**Requirement**
In the entries that follow, the lines from the one with "step keeps. A" through the one with "def Obligations.EnableRunUnpark : Prop" are the ones to write out, exactly and with both ends included. Nothing else should appear.

(Material to process Opens)

-- ==== Sys2Proof/Certificates/Slice0/Obligations.lean ====
section
/-! DEFINITION. The statements for the provers: what commands do to the head, by the numbered rules of spec/, and what every
step keeps. A clause that rests on a choice of the model names its log entry. -/

open Sys2Proof Sys2Proof.Machine

/-! ### Axes (R103 to R110) -/

/-- R108: ENABLE takes an axis in OFF to READY (a type without current loop) or to PRESTART, where its pre-start sequence
begins; RUN and UNPARK take it to RUN with its reset following error (R104), cells at their initial state (R89), its
set-point at its own position (an axis without a group) and the release of its brake requested. Nothing else changes but
the groups above it (R189). -/
def Obligations.EnableRunUnpark : Prop :=
  (∀ (s : State) (a : Nat), headTakes s = true → axSt s a = .off → kindOf s a = 0 → mayEnable s a = true →
    ∃ t, exec (.enable a) s = .next t ∧
      getAx t a = { getAx s a with ctl := { (getAx s a).ctl with st := .ready } } ∧ State.onlyAxis a s t) ∧
  (∀ (s : State) (a : Nat), headTakes s = true → axSt s a = .off → kindOf s a ≠ 0 → mayEnable s a = true →
    ∃ t, exec (.enable a) s = .next t ∧ (getAx t a).ctl = { (getAx s a).ctl with st := .prestart } ∧
      (getAx t a).stage.seq = .prestart ∧ (getAx t a).stage.step = 1 ∧ (getAx t a).prof = (getAx s a).prof ∧
      (getAx t a).cells = (getAx s a).cells ∧ (getAx t a).pred = (getAx s a).pred ∧ (getAx t a).fb = (getAx s a).fb ∧
      State.onlyAxis a s t) ∧
  (∀ (s : State) (a : Nat) (c : Instr), headTakes s = true → parentMoves s a = false →
    (c = .run a ∧ axSt s a = .ready ∨ c = .unpark a ∧ axSt s a = .park) →
    ∃ t, exec c s = .next t ∧ axSt t a = .run ∧
      (getAx t a).ctl = { (getAx s a).ctl with
        st := .run, qscmd := false, wait := .none, feAcc := 0, feLast := none, firstRun := true
        brkWant := true, brkApp := false, brkNew := (getAx s a).ctl.brkNew || !(getAx s a).ctl.brkWant } ∧
      (getAx t a).cells = cellsInit (getAx s a).cells ∧
      (getAx t a).stage = (getAx s a).stage ∧ (getAx t a).pred = (getAx s a).pred ∧ (getAx t a).fb = (getAx s a).fb ∧
      (parentOf s a = none → (getAx t a).prof.kin = { p := (getAx s a).fb.pos * 2 ^ 32, v := 0, a := 0 } ∧
        (getAx t a).prof.queue = [] ∧ (getAx t a).prof.rest = true) ∧
      t = { s with axes := t.axes, groups := t.groups } ∧ (∀ b, b ≠ a → getAx t b = getAx s b) ∧
      ∀ h, (∀ g, parentOf s a = some g → h ≠ topGroup s 8 g) → getGr t h = getGr s h)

(Material to process Closes)

**Your solution**
step keeps. A clause that rests on a choice of the model names its log entry. -/

open Sys2Proof Sys2Proof.Machine

/-! ### Axes (R103 to R110) -/

/-- R108: ENABLE takes an axis in OFF to READY (a type without current loop) or to PRESTART, where its pre-start sequence
begins; RUN and UNPARK take it to RUN with its reset following error (R104), cells at their initial state (R89), its
set-point at its own position (an axis without a group) and the release of its brake requested. Nothing else changes but
the groups above it (R189). -/
def Obligations.EnableRunUnpark : Prop :=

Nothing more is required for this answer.